Jean’s pencil began to move over the back of her drawing pad. Yes, she could catch it. It wasn’t so hard, the ruffled hair, the half averted face. Kit’s face was such an odd mixture of whimsicality and determination. The rough sketch grew and all at once Kit glanced up and caught what was going on.
“Oh, it’s me, isn’t it, Jean? I wish you’d conventionalized me and embellished me. I’d like to look like Mucha’s head of Bernhardt as Princess Lointaine. What shall we call this? ‘Beauty Unadorned.’ No. Call it ‘Christmas Fantasies.’ That’s lovely, specially with the nose screwed up that way and my noble brow wrinkled. I like that. It’s so subtle. Anyone getting one good look at the helpless frenzy in that downcast gaze, those anguished, rumpled locks—”
“Oh, Kit, be good,” laughed Jean. She held the sketch away from her critically. “Looks just like you.”
“All right. Hang it up as ‘Exhibit A’ of your new school of expression. I don’t mind. There’s a look of genius to it at that.”
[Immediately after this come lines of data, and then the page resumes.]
-- ==== Sys2Proof/Word.lean ====
section
/-! DEFINITION. The word type of the block: the octet. -/

namespace Sys2Proof

/-- An octet is eight bits (00_scope.md, Numbers). -/
abbrev Octet := BitVec 8

end Sys2Proof
end

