-- ==== Sys2Proof/Machine/Ops.lean ====
section
/-! DEFINITION. The operations that several blocks share: the quantity table, the outbox and the selection, the recall test, a
change of C_own, and the routing of a firing by the event unit. -/

namespace Sys2Proof.Machine

/-! ### The quantity table (R63, R66) -/

/-- The entry of quantity `q`. -/
def quantityOf (s : State) (q : Nat) : Quantity := slotGet s.msu.quantities q Quantity.empty

/-- Puts an entry into the quantity table. -/
def setQuantity (q : Nat) (e : Quantity) (s : State) : State :=
  { s with msu := { s.msu with quantities := slotSet s.msu.quantities q e } }

/-- A computed write by the owner (R66). A computed entry has no held count. -/
def writeQuantity (q : Nat) (validity : Validity) (value : Int) (s : State) : State :=
  setQuantity q { validity := validity, value := value, heldCount := 0 } s

/-- The owner holds the output: the entry is marked HELD and its value stands (R66). -/
def holdQuantity (q : Nat) (s : State) : State := writeQuantity q .held (quantityOf s q).value s

/-- The value of a quantity while it is VALID or HELD (R38, R142, R160). -/
def usableValue (s : State) (q : Nat) : Option Int :=
  match (quantityOf s q).validity with
  | .invalid => none
  | _ => some (quantityOf s q).value

/-! ### The outbox (R31 to R36) -/

/-- A new entry that replaces what the slot holds, taking over its attempt count and no sequence number (R31). -/
def replacing (old : Option Entry) (p : Payload) : Entry where
  payload := p
  count := (old.map (·.count)).getD 0
  seq := none

/-- The first entry in the selection order (R34). -/
def firstEntry (o : Outbox) : Option Entry :=
  match o.trip, o.clear, o.replies, o.restAsk, o.demand, o.stateReport with
  | some e, _, _, _, _, _ => some e
  | none, some e, _, _, _, _ => some e
  | none, none, e :: _, _, _, _ => some e
  | none, none, [], some e, _, _ => some e
  | none, none, [], none, some e, _ => some e
  | none, none, [], none, none, e => e

/-- The outbox after its first entry has left it (R34). -/
def withoutFirst (o : Outbox) : Outbox :=
  match o.trip, o.clear, o.replies, o.restAsk, o.demand with
  | some _, _, _, _, _ => { o with trip := none }
  | none, some _, _, _, _ => { o with clear := none }
  | none, none, _ :: es, _, _ => { o with replies := es }
  | none, none, [], some _, _ => { o with restAsk := none }
  | none, none, [], none, some _ => { o with demand := none }
  | none, none, [], none, none => { o with stateReport := none }

/-- The line states in which entries are kept (R31). -/
def keepsEntries (s : State) : Bool := s.frh.lineState == .joining || s.frh.lineState == .active

/-- FRH's selection (R34): in ACTIVE a transmit side that holds no frame is handed the first entry, and one in WAITING keeps the
first entry; the attempt count of that entry sets the gap it waits for (R7). An attempt under way is not touched. -/
def select (s : State) : State :=
  if s.frh.lineState = .active then
    match s.lif.tx with
    | .sending _ _ _ => s
    | _ =>
      match firstEntry s.frh.outbox with
      | some e => { s with lif := { s.lif with tx := .waiting (requiredGap s e.count) } }
      | none => { s with lif := { s.lif with tx := .none } }
  else s

/-- Replaces the outbox. -/
def setOutbox (o : Outbox) (s : State) : State := { s with frh := { s.frh with outbox := o } }

/-- The mark of R32: a CLEAR in flight when a TRIP is entered will not return to its slot. -/
def doomClear (f : Option InFlight) : Option InFlight :=
  f.map fun i => if i.entry.payload.kind = .clear then { i with doomed := true } else i

/-- An entry of TRIP is kept: it replaces the slot's entry, discards a waiting CLEAR and marks a CLEAR in flight (R31, R32). -/
def placeTrip (cause : TripCause) (s : State) : State :=
  let o := s.frh.outbox
  { s with frh :=
      { s.frh with
        outbox := { o with trip := some (replacing o.trip (.trip cause)), clear := none }
        inFlight := doomClear s.frh.inFlight } }

/-- A TRIP is entered (R31, R32). -/
def enterTripFrame (cause : TripCause) (s : State) : State :=
  if keepsEntries s then select (placeTrip cause s) else s

/-- A CLEAR is entered; a waiting TRIP stays (R31, R32). -/
def enterClearFrame (s : State) : State :=
  let o := s.frh.outbox
  if keepsEntries s then select (setOutbox { o with clear := some (replacing o.clear .clear) } s) else s

/-- A DEMAND is entered; the demand of a kept entry is the last published one (R31, R39). -/
def enterDemandFrame (demand cause : Nat) (s : State) : State :=
  let o := s.frh.outbox
  if keepsEntries s then
    select { s with frh :=
      { s.frh with
        outbox := { o with demand := some (replacing o.demand (.demand demand cause)) }
        lastDemand := some demand } }
  else s

/-- The payload of a STATE taken now: duty, C_own, F from Q1 and S from Q2 (R38). -/
def statePayload (s : State) : Payload :=
  .stateReport s.dtu.duty (cOwn s) ((usableValue s 1).map Int.toNat) ((usableValue s 2).map Int.toNat)

/-- A STATE is entered; the C of a kept entry is the last published C (R31, R38). -/
def enterStateFrame (s : State) : State :=
  let o := s.frh.outbox
  if keepsEntries s then
    select { s with frh :=
      { s.frh with
        outbox := { o with stateReport := some (replacing o.stateReport (statePayload s)) }
        lastC := some (cOwn s) } }
  else s

/-- The distance of two numbers. -/
def distance (a b : Nat) : Nat := (a - b) + (b - a)

/-- The publish-step test against a last published value; it passes while that value is absent (R38, R39). -/
def publishDue (now : Nat) (last : Option Nat) (step : Nat) : Bool :=
  match last with
  | none => true
  | some p => decide (step ≤ distance now p)

/-! ### Recall (R104) -/

/-- The six recall conditions (R104). -/
def recallConditions (s : State) : Bool :=
  s.frh.lineState == .active && !s.dtu.tripSet.toList.any (·.isSome) && !s.dtu.pendingTrip.isSome &&
    decide (s.settings.fMin ≤ cOwn s) && decide (peerCapacity s < fieldDemand s) && !peerStarting s

/-- Sets the recall timer. -/
def setRecallTimer (t : Timer) (s : State) : State := { s with dtu := { s.dtu with recallTimer := t } }

/-- The duty machine tests the recall conditions: in RESTING the timer runs while all six hold and stands stopped otherwise
(R104). -/
def testRecall (s : State) : State :=
  if hasRole s .well && s.dtu.duty == .resting then
    setRecallTimer (if recallConditions s then .running (1000 * recallTime s) else .stopped) s
  else s

/-! ### Capacity (R78 to R81) -/

/-- In ON, ASKING and REFUSED a target above max(C_own, F_min) comes down to it (R81). -/
def lowerTarget (s : State) : State :=
  if s.dtu.duty.runs then { s with dtu := { s.dtu with target := min s.dtu.target (capacityCeiling s) } } else s

/-- What a change of C_own does at its moment (R81): Q5, the STATE entry of R38, the target of law 3, the recall test. -/
def capacityChanged (s : State) : State :=
  let s := writeQuantity 5 .valid (cOwn s) s
  let s := if publishDue (cOwn s) s.frh.lastC s.settings.capacityStep then enterStateFrame s else s
  testRecall (lowerTarget s)

/-- Sets the derate total and the quiet count. -/
def setDerate (total quiet : Nat) (s : State) : State :=
  { s with dtu := { s.dtu with derateTotal := total, quietCount := quiet } }

/-- The derate total moves to `total`; only a change of it is a change of C_own (R81). -/
def moveDerate (total quiet : Nat) (s : State) : State :=
  let t := setDerate total quiet s
  if total = s.dtu.derateTotal then t else capacityChanged t

/-- A derate step reaches the duty unit (R79). -/
def derateStep (s : State) : State :=
  moveDerate (min s.settings.cRated (s.dtu.derateTotal + s.settings.derateStep)) 0 s

/-! ### The event unit (R165 to R178) -/

/-- One firing of an event source. -/
structure Firing where
  source : Nat
  subject : Option Nat
  detail : Option Nat
  deriving DecidableEq, Repr

/-- The level of a source (R165). -/
def levelOf (s : State) (source : Nat) : Nat :=
  if source = 3 ∨ source = 23 then 7 else s.settings.levels.getD (source - 1) 0

/-- The queue entry waits with the source and subject of the firing (R166, R167). -/
def sameKey (f : Firing) (e : QueueEntry) : Bool := e.source == f.source && e.subject == f.subject

/-- A firing is folded into an entry (R168, R172). -/
def coalesce (f : Firing) (e : QueueEntry) : QueueEntry :=
  { e with
    repeatCount := min 255 (e.repeatCount + 1)
    detail := f.detail
    delivery := e.delivery.map fun late => min 255 (late + 1) }

/-- Replaces the queue. -/
def setQueue (q : List QueueEntry) (s : State) : State := { s with evu := { s.evu with queue := q } }

/-- One more displaced or dropped firing (R169). -/
def countDropped (s : State) : State :=
  { s with evu := { s.evu with dropped := min 255 (s.evu.dropped + 1) } }

/-- The lowest level in a queue (R169); an empty queue has none, and is never asked. -/
def lowestLevel : List QueueEntry → Nat
  | [] => 7
  | e :: es => es.foldl (fun low x => min low x.level) e.level

/-- The new entry of a firing (R169). -/
def newEntry (f : Firing) (level stamp : Nat) : QueueEntry where
  source := f.source
  level := level
  subject := f.subject
  detail := f.detail
  repeatCount := 1
  stamp := stamp
  delivery := none

/-- Step 4 of R166: a new entry joins, a full queue gives up its oldest entry of the lowest level if that is below the new
one, and the firing is dropped otherwise (R169). -/
def append (f : Firing) (s : State) : State :=
  let q := s.evu.queue
  let e := newEntry f (levelOf s f.source) s.evu.refreshCount
  if q.length < 32 then setQueue (q ++ [e]) s
  else if lowestLevel q < e.level then
    countDropped (setQueue (q.eraseP (fun x => x.level == lowestLevel q) ++ [e]) s)
  else countDropped s

/-- Steps 2 to 4 of R166. -/
def enqueue (f : Firing) (s : State) : State :=
  if levelOf s f.source = 0 then s
  else if s.evu.queue.any (sameKey f) then
    setQueue (s.evu.queue.map fun e => if sameKey f e then coalesce f e else e) s
  else append f s

/-- The channel is bound to the firing's source and its filter matches (R175). -/
def channelTakes (f : Firing) (c : Channel) : Bool :=
  c.source == some f.source && (c.filter == none || (c.filter == f.subject))

/-- The lowest-numbered channel that takes the firing (R166, R175). -/
def takingChannel (f : Firing) (s : State) : Option Nat :=
  (List.range 4).find? fun n => channelTakes f (slotGet s.evu.channels n Channel.unbound)

/-- Puts a binding into a channel. -/
def setChannel (n : Nat) (c : Channel) (s : State) : State :=
  { s with evu := { s.evu with channels := slotSet s.evu.channels n c } }

/-- A dose pulse starts or starts again from 0 (R177). -/
def startPulse (d : DoseOutput) (s : State) : State :=
  match d with
  | .dose0 => { s with evu := { s.evu with dose0 := .running (100 * s.settings.doseWidth0) } }
  | .dose1 => { s with evu := { s.evu with dose1 := .running (100 * s.settings.doseWidth1) } }

/-- The action of a channel's mode (R176, R177, R178). -/
def channelAction (m : Mode) (s : State) : State :=
  match m with
  | .pulse0 => startPulse .dose0 s
  | .pulse1 => startPulse .dose1 s
  | .derate => derateStep s
  | .count => s

/-- Channel `n` acts on a firing it has taken: its mode's action, one count less, and at count 0 it unbinds itself and offers
ACTION_DONE_n, which no channel can take (R176). -/
def channelActs (n : Nat) (f : Firing) (s : State) : State :=
  let c := slotGet s.evu.channels n Channel.unbound
  let s := channelAction c.mode s
  if c.count ≤ 1 then
    enqueue { source := 33 + n, subject := some f.source, detail := some c.mode.code }
      (setChannel n { c with source := none, count := 0 } s)
  else setChannel n { c with count := c.count - 1 } s

/-- EVU routes one firing whole (R166): a channel takes it, or it goes on to the queue. -/
def offer (f : Firing) (s : State) : State :=
  match takingChannel f s with
  | some n => channelActs n f s
  | none => enqueue f s

/-- A firing with a subject and a detail. -/
def fire (source subject detail : Nat) : Firing := { source := source, subject := some subject, detail := some detail }

/-- A firing with a detail and no subject. -/
def fireDetail (source detail : Nat) : Firing := { source := source, subject := none, detail := some detail }

/-- Routes firings one after the other, in order. -/
def offerAll (fs : List Firing) (s : State) : State := fs.foldl (fun s f => offer f s) s

/-! ### REST-REPLY entries (R33) -/

/-- The addressee of a REST-REPLY entry. -/
def addresseeOf (e : Entry) : Option Nat :=
  match e.payload with
  | .restReply a _ _ => some a
  | _ => none

/-- SEND_DROPPED for a REST-REPLY pushed out of its full slot (R33). -/
def replyDropped (e : Entry) : Firing := fire 2 4 ((addresseeOf e).getD 0)

/-- A reply joins the slot (R33): in the place of an entry to the same addressee, or as the newest, pushing out the oldest of
four. The answer is the new slot and the entry pushed out. -/
def joinReplies (es : List Entry) (a : Nat) (p : Payload) : List Entry × Option Entry :=
  if es.any (fun e => addresseeOf e == some a) then
    (es.map fun e => if addresseeOf e == some a then replacing (some e) p else e, none)
  else if es.length < 4 then (es ++ [replacing none p], none)
  else (es.tail ++ [replacing none p], es.head?)

/-- A REST-REPLY is entered (R31, R33). -/
def enterReplyFrame (addressee : Nat) (askSeq : Octet) (verdict : Verdict) (s : State) : State :=
  let o := s.frh.outbox
  if keepsEntries s then
    let r := joinReplies o.replies addressee (.restReply addressee askSeq verdict)
    let s := setOutbox { o with replies := r.1 } s
    select (offerAll (r.2.toList.map replyDropped) s)
  else s

end Sys2Proof.Machine
end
“One must idealize some,” Jean replied teasingly. She hung it on the door of the wall closet with a pin, just as Mrs. Robbins came into the room.
“Mother dear, look what my elder sister has done to me,” Kit cried tragically. Jean said nothing, only the color rose slowly in her cheeks as her mother stood before the little sketch in silence, and slipped her hand into hers.
“It’s the first since I left school,” she said, half ashamed of the effort and all it implied. “Kit looked too appealing. I had to catch her.”
“Finish it up, girlie, and let me have it on the tree, may I?” There was a very tender note in the Motherbird’s voice, such an understanding note.
“Oh, would you like it, really, Mother?”
“Love it,” answered Mother promptly. “And don’t give up the ship, remember. Perhaps we may be able to squeeze in the spring term after all.”